Background: Genome-wide association studies and next generation sequencing data analyses based on DNA information have identified thousands of mutations associated with autism spectrum disorder (ASD). However, more than 99% of identified mutations are non-coding. Thus, it is unclear which of these mutations might be functional and thus potentially causal variants. Transcriptomic profiling using total RNA-sequencing has been one of the most utilized approaches to link protein levels to genetic information at the molecular level. The transcriptome captures molecular genomic complexity that the DNA sequence solely does not. Some mutations alter a gene's DNA sequence but do not necessarily change expression and/or protein function. To date, few common variants reliably associated with the diagnosis status of ASD despite consistently high estimates of heritability. In addition, reliable biomarkers used to diagnose ASD or molecular mechanisms to define the severity of ASD do not exist.

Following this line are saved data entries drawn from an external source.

/-- Block 0x12, ETH (13). -/
def mapEth : List RegRow := [
  rwT "ETH_PRP_CFG" 0x40120010 0xFFFF0001 (reset := 0x07D00000),
  ro "ETH_PRP_DUP" 0x40120014, ro "ETH_PRP_WRONG" 0x40120018,
  rwT "ETH_CFG" 0x40120100 0x0FFF0039 3 0x40 1,
  ro "ETH_STAT" 0x40120104 3 0x40,
  { name := "ETH_MAC_LO", base := 0x40120108, n := 3, stride := 0x40, rw := allOnes, t := allOnes, pair := .lo },
  { name := "ETH_MAC_HI", base := 0x4012010C, n := 3, stride := 0x40, rw := 0xFFFF, t := 0xFFFF, pair := .hi },
  { name := "ETH_IP4", base := 0x40120110, n := 3, stride := 0x40, rw := allOnes, t := allOnes, pair := .lo },
  { name := "ETH_IP4_MASK", base := 0x40120114, n := 3, stride := 0x40, rw := allOnes, t := allOnes, pair := .hi },
  rwT "ETH_GW4" 0x40120118 allOnes 3 0x40,
  { name := "ETH_IP6", base := 0x40120120, n := 3, stride := 0x40, n2 := 4, stride2 := 4, rw := allOnes, t := allOnes },
  ro "ETH_CNT_RX" 0x40120130 3 0x40,
  ro "ETH_CNT_TX" 0x40120134 3 0x40,
  ro "ETH_CNT_ERR" 0x40120138 3 0x40 ]

/-- Block 0x13, TB (15). -/
def mapTb : List RegRow := [
  { name := "TB_NOW_LO", base := 0x40130000, side := true },
  ro "TB_NOW_HI" 0x40130004,
  ro "TB_STAT" 0x40130008,
  rwP "TB_RATE" 0x4013000C allOnes,
  { name := "TB_STEP_LO", base := 0x40130010, rw := allOnes, pair := .lo },
  { name := "TB_STEP_HI", base := 0x40130014, rw := allOnes, pair := .hi },
  { name := "TB_EPOCH_LO", base := 0x40130018, rw := allOnes, pair := .lo },
  { name := "TB_EPOCH_HI", base := 0x4013001C, rw := allOnes, pair := .hi },
  woR "TB_CMD" 0x40130020,
  rwT "TB_PPS_CFG" 0x40130024 0x01FF0007 (reset := 0x00640002),
  ro "TB_PPS_IN" 0x40130028,
  ro "TB_REF10" 0x4013002C,
  rwT "TB_PTP_CFG" 0x40130100 0x3F,
  rwT "TB_PTP_LAT" 0x40130110 allOnes 3 4,
  { name := "TB_PTP_RXQ", base := 0x40130120, wo := 0x80000000 },
  ro "TB_PTP_CNT" 0x40130124,
  rwP "TB_PTP_TX_PLAN" 0x40130128 allOnes,
  woR "TB_PTP_TX_CMD" 0x4013012C,
  { name := "TB_PTP_TXS", base := 0x40130130, wo := 0x80000000 },
  ro "TB_PTP_TXS_TB" 0x40130134,
  ro "TB_PTP_RX_HEAD" 0x40130200 40 4,
  rwP "TB_PTP_TX_BUF" 0x40130300 allOnes 40 4 ]

/-- Block 0x14, MST (13). -/
def mapMst : List RegRow := [
  ro "MST_STAT" 0x40140000,
  rwT "MST_CFG" 0x40140004 allOnes,
  rwT "MST_CFG2" 0x40140008 0xFFFF000F,
  woR "MST_CMD" 0x4014000C,
  rwT "MST_STATE_BASE" 0x40140010 0xFFFFFFC0,
  rwT "MST_SCHED_BASE" 0x40140014 0xFFFFFFC0,
  ro "MST_CNT_RX" 0x40140020, ro "MST_CNT_TX" 0x40140024,
  ro "MST_DROP0" 0x40140028, ro "MST_DROP1" 0x4014002C, ro "MST_DROP2" 0x40140030, ro "MST_RESETS" 0x40140034,
  { name := "MST_SUB_STAT", base := 0x40141000, n := 4096, stride := 4, w1c := 0xE } ]

/-- Block 0x16, CHS (18). -/
def mapChs : List RegRow := [
  { name := "CHS_STAT", base := 0x40160000, w1c := 4 },
  woR "CHS_CMD" 0x40160004,
  rwT "CHS_CFG" 0x40160008 1,
  { name := "CHS_PROT", base := 0x4016000C, rw := 3, w1s := 0x80000000, tv := 0x80000003 },
  { name := "CHS_BANK", base := 0x40160020, n := 8, stride := 4, w1c := 0xC0000000 },
  rwP "CHS_GRP_BASE" 0x40160100 0xFFFFFFFC 8 0x10,
  woR "CHS_GRP_CMD" 0x40160104 8 0x10,
  ro "CHS_GRP_STAT" 0x40160108 8 0x10,
  rwP "CHS_PAIR_ADDR" 0x40160200 0xFFFFFFC0,
  rwP "CHS_PAIR_BUF" 0x40160204 0xFFFFFFFC,
  rwP "CHS_PAIR_LEN" 0x40160208 0x1FFF,
  woR "CHS_PAIR_CMD" 0x4016020C,
  { name := "CHS_PAIR_STAT", base := 0x40160210, w1c := 0x100 },
  ro "CHS_PAIR_SEQ" 0x40160214 ]

/-- Block 0x17, REC (19). -/
def mapRec : List RegRow := [
  { name := "REC_STAT", base := 0x40170000, w1c := 0x10000 },
  woR "REC_CMD" 0x40170004,
  ro "REC_CNT" 0x40170008, ro "REC_WSEQ" 0x4017000C, ro "REC_LAST_SLOT" 0x40170010, ro "REC_QUEUE" 0x40170014,
  rwP "REC_RAISE_VAL" 0x40170020 allOnes,
  woR "REC_RAISE" 0x40170024,
  ro "REC_T_COUNT" 0x40171000 1024 4,
  ro "REC_T_SLOT" 0x40172000 1024 4 0xFFFFFFFF,
  ro "REC_W_STAT" 0x40173000 1024 4 ]

/-- Block 0x18, KEY (20). -/
def mapKey : List RegRow := [
  { name := "KEY_STAT", base := 0x40180000, w1c := 2 },
  ro "KEY_GEN" 0x40180004, ro "KEY_USABLE" 0x40180008, ro "KEY_BAD" 0x4018000C, ro "KEY_REF_STAT" 0x40180010,
  woR "KEY_VAL" 0x40180020 8 4,
  rwP "KEY_ATTR" 0x40180040 0xFFFF,
  woR "KEY_CMD" 0x40180044,
  rwP "KEY_DRV" 0x40180048 0xFF3F801F,
  rwP "KEY_CTX_ADDR" 0x4018004C 0xFFFFFFFC,
  ro "KEY_RESULT" 0x40180050,
  ro "KEY_OUT" 0x40180060 8 4,
  ro "KEY_SLOT_STAT" 0x40180100 32 4 ]

/-- Block 0x19, ATT (20). -/
def mapAtt : List RegRow := [
  ro "ATT_STAT" 0x40190000, ro "ATT_LEN" 0x40190004, woR "ATT_CMD" 0x40190008,
  rwP "ATT_NONCE" 0x40190020 allOnes 8 4,
  woR "ATT_SEED" 0x40190040 8 4,
  ro "ATT_PUBKEY" 0x40190200 488 4,
  ro "ATT_OUT" 0x40191000 15360 4 ]

/-- Block 0x1A, PMU (22). -/
def mapPmu : List RegRow := [
  ro "PMU_STAT" 0x401A0000 (reset := 0x78000000),
  ro "PMU_FEED" 0x401A0004, ro "PMU_TEMP" 0x401A0008, ro "PMU_POWER" 0x401A000C,
  woR "PMU_SPRINT_CMD" 0x401A0010,
  rwT "PMU_CFG" 0x401A0014 0xFF,
  ro "PMU_CNT" 0x401A0018 ]

/-- Keeper domain, slow addresses 0x01_0000 on (15, 20); PMIC_ID (22) and CHSD_ID (18). -/
def mapSlow : List RegRow := [
  ro "RTC_SUBSEC" 0x010000, ro "RTC_SEC" 0x010004, ro "RTC_MIN" 0x010008, ro "RTC_HOUR" 0x01000C,
  ro "RTC_DAY" 0x010010, ro "RTC_MONTH" 0x010014, ro "RTC_YEAR" 0x010018,
  rwP "RTC_SET_TIME" 0x010020 0x07FFFFFF,
  rwP "RTC_SET_DATE" 0x010024 0x0FFF0F1F (reset := 0x07D00101),
  woR "RTC_CMD" 0x010028,
  { name := "RTC_STAT", base := 0x01002C, w1c := 6, tv := 5 },
  rwP "RTC_TRIM" 0x010030 0x3FFF,
  rwP "RTC_WAKE" 0x010034 0x3FFFFFF,
  rwP "RTC_ALM_TIME" 0x010040 0x07FFFC00 4 0x10,
  rwP "RTC_ALM_DATE" 0x010044 0x0FFF0F1F 4 0x10 0x07D00101,
  rwP "RTC_ALM_CFG" 0x010048 0x17F 4 0x10,
  { name := "RTC_ALM_STAT", base := 0x01004C, n := 4, stride := 0x10, w1c := 3 },
  ro "KPR_PROV" 0x010100,
  { name := "KPR_ANCHOR_STAT", base := 0x010104, tv := 0xF0F },
  woR "KPR_OTP_CMD" 0x010108, ro "KPR_OTP_STAT" 0x01010C, ro "KPR_SEED_STAT" 0x010110,
  rwP "KPR_ANCHOR_STAGE" 0x010120 allOnes 8 4,
  { name := "KPR_ANCHOR", base := 0x010200, n := 4, stride := 0x20, n2 := 8, stride2 := 4 },
  ro "KPR_SERIAL" 0x010300 4 4,
  ro "PMIC_ID" 0x020000, ro "PMIC_ID" 0x030000, ro "CHSD_ID" 0x040000 ]

/-- IDs that no chapter assigns: they read 0, take no write and are never raised (R494). -/
def evtReserved (id : Nat) : Bool :=
  !((id ≤ 0x0D) || (0x10 ≤ id && id ≤ 0x1A) || (0x20 ≤ id && id ≤ 0x29) || (0x30 ≤ id && id ≤ 0x3A) || (0x40 ≤ id && id ≤ 0x47) ||
    (0x50 ≤ id && id ≤ 0x62) || (0x70 ≤ id && id ≤ 0x76) || (0x80 ≤ id && id ≤ 0x88) || (0x90 ≤ id && id ≤ 0x96) ||
    (0x98 ≤ id && id ≤ 0x9D) || (0xA0 ≤ id && id ≤ 0xCC) || (0xD0 ≤ id && id ≤ 0xDE) || (0xE0 ≤ id && id ≤ 0xFF))

/-- The instance indices at which an address falls on a register, if it does. -/
def RegRow.hit (r : RegRow) (a : Nat) : Option (Nat × Nat) :=
  if a < r.base then none
  else
    let off := a - r.base
    let i := off / r.stride
    let rest := off % r.stride
    let j := rest / r.stride2
    if i < r.n ∧ j < r.n2 ∧ rest % r.stride2 = 0 then some (i, j) else none

/-- The register at an address, in a list of rows. -/
def findIn (a : Nat) : List RegRow → Option (RegRow × Nat × Nat)
  | [] => none
  | r :: t => match r.hit a with
    | some (i, j) => some (r, i, j)
    | none => findIn a t

end Sys2Proof.Machine
end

Objectives: It is necessary to integrate DNA and RNA testing together to identify true causal genes and propose useful biomarkers for ASD.
Methods: We performed gene-based association studies with adaptive test using genome-wide association studies (GWAS) summary statistics with two large GWAS datasets (ASD 2019 data: 18,382 ASD cases and 27,969 controls [discovery data]; ASD 2017 data: 6,197 ASD cases and 7,377 controls [replication data]) which were obtained from the Psychiatric Genomics Consortium (PGC). In addition, we investigated differential expression for genes identified in gene-based GWAS with a RNA-seq dataset (GSE30573: 3 cases and 3 controls) using the DESeq2 package.
Results: We identified 5 genes significantly associated with ASD in ASD 2019 data (KIZ-AS1, p=8.67×10-10; KIZ, p=1.16×10-9; XRN2, p=7.73×10-9; SOX7, p=2.22×10-7; PINX1-DT, p=2.14×10-6). Among these 5 genes, gene SOX7 (p=0.00087), LOC101929229 (p=0.009), and KIZ-AS1 (p=0.059) were replicated in ASD 2017 data. KIZ (p=0.06) was close to the boundary of replication in ASD 2017 data. Genes SOX7 (p=0.0017, adjusted p=0.0085), LOC101929229 (also known as PINX1-DT, p=5.83×10-7, adjusted p=1.18×10-5), and KIZ (p=0.00099, adjusted p=0.0055) indicated significant expression differences between cases and controls in the RNA-seq data. SOX7 encodes a member of the SOX (SRY-related HMG-box) family of transcription factors pivotally contributing to determining of the cell fate and identity in many lineages. The encoded protein may act as a transcriptional regulator after forming a protein complex with other proteins leading to autism.
Conclusion: Gene SOX7 in the transcription factor family could be associated with ASD. This finding may provide new diagnostic and therapeutic strategies for ASD.